Friday, July 01, 2005

Winning and losing stock market behaviors

During the first half of 2005 the S&P 500 lost 1% of its value. Fortunately for followers of my monthly investment newsletter, The Cohan Letter, the average stock mentioned there – taking into account my 2% stop-loss rule -- has risen 12%.

Since I began following the stock market, I have found that it’s a jungle out there with no simple rules for making money. I have won some and lost some. Based on this experience here are five winning stock market behaviors and five losing ones.


  1. Buy studiously into momentum. Sometimes there is a good reason that stocks in an industry are going up. If you can convince yourself that the trends driving up the stocks are sustainable – invest in a market leader.
  2. Read all financial filings. Financial filings contain a lot of data that can really help you understand the company. While they are often tough sledding, reading them can make a big difference because so few investors actually take the time.
  3. Talk to customers, employees, distributors, and analysts. Even fewer investors take the time to talk with a company’s customers, employees, distributors, and analysts. As a management consultant, this research is a natural part of my job. It should be the same if you want to buy a stock.
  4. Get out before the news hits the cover of Time. I remember that’s Jeff Bezos was named Time’s Person of the Year in December 1999. That date would have been a pretty good time to have sold the stock which now stands 69% below its December 1999 peak of $108.
  5. Use stop losses rigorously. Since none of these rules are fool proof, winning investors must prepare for the possibility that they will be wrong. I like a 2% stop loss – while this might keep you from making money if a stock rebounds, it is better than continuing to hold onto a loser with no real logic for why it should be sold.
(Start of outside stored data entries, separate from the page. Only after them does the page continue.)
/-- Whether the rows of a frame have a stated reading for the pattern: R113 gives DEMOSAIC 0 one channel,
and names no component of RGB888 or YUV422 for it. -/
def ShapeCfg.monoStated (cfg : ShapeCfg) (dt : Nat) : Bool := cfg.demosaic != 0 || (dt != 0x24 && dt != 0x1E)

/-- The size of one region's space (R119, R120). -/
def ShapeCfg.space (cfg : ShapeCfg) (w h : Nat) : Nat :=
  roundUp (tensorBytes cfg.layout h w (demosaicChannels cfg.demosaic) (outElemSize cfg.outFormat)) 64

/-- Whether region `r` of a shaping exists and keeps R115. -/
def Shaping.regionOk (g : Shaping) (f : Frame) (r : Nat) : Bool :=
  match g.regions[r]? with
  | none => false
  | some x => roiOk x.x x.y x.w x.h x.outW x.outH f.width f.height g.cfg.roiOutMaxW g.cfg.roiOutMaxH

/-- Bit mask of the valid regions (R121). -/
def Shaping.validMask (g : Shaping) (f : Frame) : Nat :=
  sumNat ((List.range g.cfg.roiMaxCount).map (fun r => if g.regionOk f r then 2 ^ r else 0))

/-- Offsets of the pyramid levels after `off`, by their sizes. -/
def levelOffsets (cfg : ShapeCfg) : Nat → List (Nat × Nat) → List Nat
  | _, [] => []
  | off, l :: ls => off :: levelOffsets cfg (off + cfg.space l.1 l.2) ls

/-- R118 to R121: the tensors of a shaped frame in descriptor order. -/
def Shaping.tensors (g : Shaping) (f : Frame) (hole : Nat) : List Tensor :=
  let cfg := g.cfg
  let full : Level :=
    { w := f.width, h := f.height, plane := fun c => coloured cfg (demosaiced cfg f g.rows hole) c }
  let meta_ := shapedMetaOf cfg.shapedBytes
  let one := cfg.space cfg.roiOutMaxW cfg.roiOutMaxH
  let regions := (List.range cfg.roiMaxCount).map (fun r =>
    let x := nth g.regions r { x := 0, y := 0, w := 0, h := 0, outW := 0, outH := 0 }
    if g.regionOk f r then
      let l : Level :=
        { w := x.outW, h := x.outH, plane := fun c => resize (full.plane c) x.x x.y x.w x.h x.outW x.outH }
      { present := true, offset := meta_ + r * one, w := x.outW, h := x.outH, kind := r,
        bytes := levelBytes cfg l : Tensor }
    else { present := false, offset := 0, w := 0, h := 0, kind := r, bytes := [] })
  let levels := levelsOf cfg full
  let offs := levelOffsets cfg (meta_ + cfg.roiMaxCount * one) (levels.map (fun l => (l.w, l.h)))
  let pyramid := (levels.zip offs).zipIdx.map (fun e =>
    { present := true, offset := e.1.2, w := e.1.1.w, h := e.1.1.h, kind := 16 + e.2,
      bytes := levelBytes cfg e.1.1 : Tensor })
  regions ++ pyramid

/-- Bytes of tensor space (R120), from the latched settings. -/
def Shaping.tensorSpace (g : Shaping) (f : Frame) : Nat :=
  g.cfg.roiMaxCount * g.cfg.space g.cfg.roiOutMaxW g.cfg.roiOutMaxH +
    sumNat ((pyramidSizes g.cfg.pyrLevels g.cfg.pyrMode g.cfg.pyrBaseW g.cfg.pyrBaseH f.width f.height).map
      (fun l => g.cfg.space l.1 l.2))

/-! ## The shaped buffer (R120, R121) -/

/-- R121: one descriptor; OFFSET is 0 when the tensor is absent or the shaping was abandoned. Width and
height of an absent region are not stated: free bytes `open_`. -/
def Tensor.descriptor (x : Tensor) (cfg : ShapeCfg) (abandoned : Bool) (open_ : Bytes) : Bytes :=
  leBytes 4 (if x.present && !abandoned then x.offset else 0) ++
    (if x.present then leBytes 2 x.w ++ leBytes 2 x.h else padTo open_ 4 0) ++
    leBytes 1 (demosaicChannels cfg.demosaic) ++ leBytes 1 cfg.outFormat ++ leBytes 1 cfg.layout ++
    leBytes 1 x.kind

/-- R121: the shaped header. -/
def Shaping.header (g : Shaping) (ctx : Nat) (f : Frame) (ts : List Tensor) (blocks : Nat) (open_ : Bytes) :
    Bytes :=
  let stale := g.roiStatus == 1 || g.roiStatus == 2
  let flags := b2n g.overrun + 2 * b2n stale + 4 * b2n (f.flags % 16 != 0) + 8 * b2n g.memError
  let body := [byteOf 1] ++ leBytes 1 ctx ++ leBytes 2 flags ++ leBytes 4 f.counter ++ leBytes 8 f.capture ++
    leBytes 2 f.epoch ++ leBytes 1 g.roiStatus ++ leBytes 1 (g.validMask f) ++
    leBytes 4 (if g.fromStatic then 0 else g.tableFrame) ++ leBytes 1 ts.length ++ [0] ++ leBytes 2 blocks ++
    List.replicate 4 0
  let descs := (ts.map (fun x => x.descriptor g.cfg (g.overrun || g.memError) open_)).flatten
  let all := padTo (body ++ descs) 252 0
  all ++ leBytes 4 (crc32c all)

/-- Address of the shaped buffer (R120). -/
def Shaping.base (g : Shaping) : Nat := g.cfg.shapedAddr + g.buffer * g.cfg.shapedBytes

/-- The lengths of the 4 KiB blocks of `n` bytes, from an offset on, at most `fuel`. -/
def blockSpans : Nat → Nat → Nat → List (Nat × Nat)
  | 0, _, _ => []
  | fuel + 1, off, n => if n == 0 then [] else (off, min n 4096) :: blockSpans fuel (off + 4096) (n - 4096)

/-- R120: the guard words of the tensor space as it is stored. -/
def State.shapedGuards (s : State) (base meta_ n : Nat) : List Bytes :=
  (blockSpans (ceilDiv n 4096) (base + meta_) n).map (fun b => leBytes 4 (crc32c (s.readMem b.1 b.2)))

/-- R120, R121: a shaped frame's tensors, guard words and header are written; an uncorrectable error met by a
tensor abandons the shaping (R195). The answer has the flags and counters. -/
def State.writeShaped (s : State) (ctx : Nat) (g : Shaping) (f : Frame) : State :=
  let n := g.cfg.slot
  let (hole, s) := s.takeFree 65536
  let (open_, s) := s.takeFreeBytes 4
  let ts := g.tensors f hole
  let (ts, s) :=
    if g.cfg.monoStated f.dataType then (ts, s)
    else
      ts.foldl (fun (acc : List Tensor × State) x =>
        let (b, s) := acc.2.takeFreeBytes x.bytes.length
        (acc.1 ++ [{ x with bytes := b }], s)) ([], s)
  let pieces := if g.overrun || g.memError then []
    else (ts.filter (·.present)).map (fun x => (g.base + x.offset, x.bytes))
  let (bad, s) := s.ingestWrites n pieces
  let g := { g with memError := g.memError || bad }
  let words := s.shapedGuards g.base (shapedMetaOf g.cfg.shapedBytes) (g.tensorSpace f)
  let (bad, s) := s.ingestWrites n (words.zipIdx.map (fun e => (g.base + 256 + 4 * e.2, e.1)))
  let g := { g with memError := g.memError || bad }
  let s := (s.ingestWrite n g.base (g.header ctx f ts words.length open_)).2
  if g.overrun then s.bump (Adr.shapeOverruns ctx)
  else if g.memError then s
  else s.bump (Adr.framesShaped ctx)

/-! ## The regions of a frame (R117) -/

/-- The settings of a context as latched at FS (R111). -/
def State.shapeCfg (s : State) (c : Nat) : ShapeCfg :=
  { slot := s.numAt (Adr.shapeSlot c), demosaic := s.numAt (Adr.demosaic c),
    cfaPhase := s.numAt (Adr.cfaPhase c), blackLevel := s.bytesAt (Adr.blackLevel c),
    ccm := s.bytesAt (Adr.ccm c), ccmOffset := s.bytesAt (Adr.ccmOffset c), mean := s.bytesAt (Adr.mean c),
    scale := s.bytesAt (Adr.scale c), zeroPoint := s.intAt 16 (Adr.zeroPoint c),
    outFormat := s.numAt (Adr.outFormat c), layout := s.numAt (Adr.layout c),
    channelOrder := s.numAt (Adr.channelOrder c), pyrLevels := s.numAt (Adr.pyrLevels c),
    pyrMode := s.numAt (Adr.pyrMode c), pyrBaseW := s.numAt (Adr.pyrBaseW c),
    pyrBaseH := s.numAt (Adr.pyrBaseH c), roiMaxCount := s.numAt (Adr.roiMaxCount c),
    roiOutMaxW := s.numAt (Adr.roiOutMaxW c), roiOutMaxH := s.numAt (Adr.roiOutMaxH c),
    shapedAddr := s.numAt (Adr.shapedAddr c), shapedBytes := s.numAt (Adr.shapedBytes c) }

/-- The context enabled on a slot (R110). -/
def State.contextOf (s : State) (n : Nat) : Option Nat :=
  (List.range 16).find? (fun c => s.flagAt (Adr.shapeEnable c) && s.numAt (Adr.shapeSlot c) == n)

def State.ctxAt (s : State) (c : Nat) : Ctx := nth s.ingest.ctxs c Ctx.zero
def State.setCtx (s : State) (c : Nat) (f : Ctx → Ctx) : State :=
  { s with ingest := { s.ingest with ctxs := modifyAt s.ingest.ctxs c f } }

/-- The regions an ROI table or ROI_STATIC spells, at most ROI_MAX_COUNT (R117). -/
def regionsIn (b : Bytes) (most : Nat) : List Roi := parseRois (min (field b 8 1) most) (b.drop 16)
  1. Buy into hot tips. About fifteen years ago I worked with a fellow who seemed to be constantly trading multiple stocks. This seeming market guru convinced me that he knew what he was doing. When he told me to “back up the truck” on a Mexican waste management firm, I decided to invest in the company. I never read the financial statements and lost most of my money.
  2. Ignore the cockroach theory. Once you have made an investment, a piece of your ego goes into making money in that stock. If there is a piece of bad news about the company, such as an accounting problem, that could be a cockroach – and if you see one there have to be at least 10 more waiting to emerge. But if your ego is attached to the stock going up, ignoring the cockroach theory will likely lose you money.
  3. Fail to take risks seriously. Stocks that have been going up tend to continue going up – until they don’t. One of my recent favorites was Taser International which seemed on a rocket ride from 50 cents at its IPO to the December 2004 peak of $33 – only to tumble to a recent $13. Readers of the financial statements would have known that there were all sorts of lawsuits against the company and that the company was grossly overvalued – it peaked at a P/E over 100.
  4. Wait too long to sell. Not having a stop-loss can be disastrous. But it is also important to have a way to take profits. One of the luckiest things I ever did was to set an automatic sell on a stock which I had purchased at $6 a share. It had since risen to $80 and I was convinced it would keep going up. But I was persuaded to set an automatic sell order – which I set at $100 -- before I left for a trip to Korea. Amazingly enough the stock hit that price while I was asleep in Seoul. A year later it was trading in the teens. Most investors during the dot-com boom did not have this kind of luck and they lost bundles as a result. The same thing could happen to today’s real estate investors.
  5. Sell short on a hint of bad news. Selling short – borrowing stock from a broker, selling it at current market prices, with the hope of paying back the stock loan with lower priced shares – is extremely risky. In theory, an investor’s liability is unlimited. For example, if an investor sells short at $20, the stock could keep rising and unless the broker forced the investor to cover – which in practice they would – the investor might be forced to cover the position after the stock had risen, say 20-fold. Selling short can be a great way to make money – as several investors did on Enron back in 2001. Those investors had done a lot of homework on Enron but they were going against the tide of public opinion before the truth came out and they made their fortunes. But it is far more common to get wiped out trying to short stocks.